Notwithstanding the foregoing, any increase or decrease in volume of securities
offered (if the total dollar value of securities offered would not exceed that
which was registered) and any deviation from the low or high end of the
estimated maximum offering range may be reflected in the form of prospectus
filed with the Commission pursuant to Rule 424(b) if, in the aggregate, the
changes in volume and price represent no more than 20 percent change in the
maximum aggregate offering price set forth in the "Calculation of Registration
Fee" table in the effective registration statement;
(iii) To include any material information with respect to the plan of
distribution not previously disclosed in the registration statement or any
material change to such information in the registration statement; provided,
however, that paragraphs (1)(i) and (1)(ii) do not apply if the registration
statement is on Form S-3 or S-8, and the information required to be included in
a post-effective amendment by those paragraphs is contained in periodic reports
filed with or furnished to the Commission by the registrant pursuant to Section
13 or 15(d) of the Securities Exchange Act of 1934 that are incorporated by
reference in the registration statement.
(2) That, for the purpose of determining any liability under the Securities
Act of 1933, each such post-effective amendment shall be deemed to be a new
registration statement relating to the securities offered therein, and the
offering of such securities at that time shall be deemed to be the initial bona
fide offering thereof.
(3) To remove from registration by means of a post-effective amendment any
of the securities being registered that remain unsold at the termination of the
offering.
(4) The undersigned registrant hereby undertakes that, for purposes of
determining any liability under the Securities Act of 1933, each filing of the
registrant's annual report pursuant to Section 13(a) or 15(d) of the Securities
Exchange Act of 1934 (and, where applicable, each filing of an employee benefit
plan's annual report pursuant to Section 15(d) of the Securities Exchange Act of
1934) that is incorporated by reference in the registration statement shall be
deemed to be a new registration statement relating to the securities offered
therein, and the offering of such securities at that time shall be deemed to be
the initial bona fide offering thereof.
(5) Insofar as indemnification for liabilities arising under the Securities
Act of 1933 may be permitted to directors, officers and controlling persons of
the registrant pursuant to the foregoing provisions, or otherwise, the
registrant has been advised that in the opinion of the Securities and Exchange
Commission such indemnification is against public policy as expressed in the
Securities Act of 1933 and is, therefore, unenforceable.
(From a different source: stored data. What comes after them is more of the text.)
-- ==== Sys2Proof/Machine/Ops.lean ====
section
/-! DEFINITION. Machine/Ops.lean: the named operations on the pins (40_primitives.md R70 to R74, R81), the draw of the digital I/O
abstraction's answer (60_exceptions.md R161), the trace, and taking the one exception (R160). There is no return from it (R170). -/

namespace Sys2Proof.Machine

/-- The cell of a pin. -/
def PinFile.get {α : Type} (f : PinFile α) : Pin → α
  | .d0 => f.d0
  | .d1 => f.d1
  | .d2 => f.d2
  | .d3 => f.d3
  | .e => f.e
  | .rs => f.rs

/-- The file with one cell written. -/
def PinFile.set {α : Type} (f : PinFile α) (p : Pin) (v : α) : PinFile α :=
  match p with
  | .d0 => { f with d0 := v }
  | .d1 => { f with d1 := v }
  | .d2 => { f with d2 := v }
  | .d3 => { f with d3 := v }
  | .e => { f with e := v }
  | .rs => { f with rs := v }

/-- The same value in every cell. -/
def PinFile.all {α : Type} (v : α) : PinFile α := ⟨v, v, v, v, v, v⟩

/-- `out[p] <- v` (R7). -/
def State.setOut (s : State) (p : Pin) (v : Option Level) : State := { s with out := s.out.set p v }

/-- `dir[p] <- d` (R7). -/
def State.setDir (s : State) (p : Pin) (d : Dir) : State := { s with dir := s.dir.set p d }

/-- `phase <- ph` (R7). -/
def State.setPhase (s : State) (ph : Phase) : State := { s with phase := ph }

/-- `seq <- q` (R7). -/
def State.setSeq (s : State) (q : Seq) : State := { s with seq := q }

/-- Performing an event appends it to the trace (R70). -/
def State.record (s : State) (e : Event) (failed : Option Pin) : State := { s with trace := ⟨e, failed⟩ :: s.trace }

/-- `io_outcome()`: ok when `IO_CAN_FAIL` does not hold; else the environment's next answer, a free value once its list is used up
(R71, R81, R161). -/
def State.drawIo (s : State) : IoOutcome × State :=
  if s.params.ioCanFail then
    match s.ioAnswers with
    | a :: rest => (a, { s with ioAnswers := rest })
    | [] => (Config.freeIoOutcome s.ioDraws, { s with ioDraws := s.ioDraws + 1 })
  else (.ok, s)

/-- What performing one pin event comes to. -/
inductive Performed where
  /-- it succeeded -/
  | done (s : State)
  /-- the call for pin `p` failed -/
  | failed (p : Pin) (s : State)
  /-- the spec gives it no meaning -/
  | refused (r : Refusal)

/-- `Wr(p, v)` (R71): a failing write leaves the latch without a value. -/
def writePin (p : Pin) (v : Level) (s : State) : Performed :=
  if s.dir.get p = .output then
    match s.drawIo with
    | (.ok, s1) => .done (s1.setOut p (some v))
    | (.fail, s1) => .failed p (s1.setOut p none)
  else .refused .writeUnconfiguredPin

/-- `A ; B`: B is performed only if A succeeded (R7, R81). -/
def Performed.andThen (r : Performed) (f : State → Performed) : Performed :=
  match r with
  | .done s => f s
  | .failed p s => .failed p s
  | .refused r => .refused r

/-- `PRESENT(n)`: the four writes in index order, each with an outcome of its own; the lines after a failing one are not written (R74, D7). -/
def present (n : Nibble) (s : State) : Performed :=
  (((writePin .d0 (nibbleLevel n 0) s).andThen (writePin .d1 (nibbleLevel n 1))).andThen
    (writePin .d2 (nibbleLevel n 2))).andThen (writePin .d3 (nibbleLevel n 3))

/-- `Cfg(p)` (R73): on success the pin is an output at LOW (R14, D9). -/
def configurePin (p : Pin) (s : State) : Performed :=
  if s.dir.get p = .unconfigured then
    match s.drawIo with
    | (.ok, s1) => .done ((s1.setDir p .output).setOut p (some .low))
    | (.fail, s1) => .failed p s1
  else .refused .configureClaimedPin

/-- `Rel(p)` (R73): on success the pin is no longer driven; a failing release changes nothing (R126). -/
def releasePin (p : Pin) (s : State) : Performed :=
  if s.dir.get p = .output then
    match s.drawIo with
    | (.ok, s1) => .done ((s1.setDir p .unconfigured).setOut p none)
    | (.fail, s1) => .failed p s1
  else .refused .releaseUnclaimedPin

/-- One pin event (R70). A delay changes no state and cannot fail (R72). -/
def performEvent (e : Event) (s : State) : Performed :=
  match e with
  | .cfg p => configurePin p s
  | .wr p v => writePin p v s
  | .data n => present n s
  | .rel p => releasePin p s
  | .dly _ => .done s

/-- TAKING THE EXCEPTION: `raise IoFault(p)` (R160). The pin is recorded, the phase is FAULTED, the rest of the operation is not
performed; no pin is written, released or cleared. -/
def raiseIoFault (p : Pin) (s : State) : State :=
  { s with fault := .ioFault p, phase := .faulted, seq := .idle }

end Sys2Proof.Machine
end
In the event that a
claim for indemnification against such liabilities (other than the payment by
the registrant of expenses incurred or paid by a director, officer or
controlling person of the registrant in the successful defense of any action,
suit or proceeding) is asserted by such director, officer or controlling person
in connection with the securities being registered, the registrant will, unless
in the opinion of its counsel the matter has been settled by controlling
precedent, submit to a court of appropriate jurisdiction the question whether
such indemnification by it is against public policy as expressed in the
Securities Act of 1933 and will be governed by the final adjudication of such
issue.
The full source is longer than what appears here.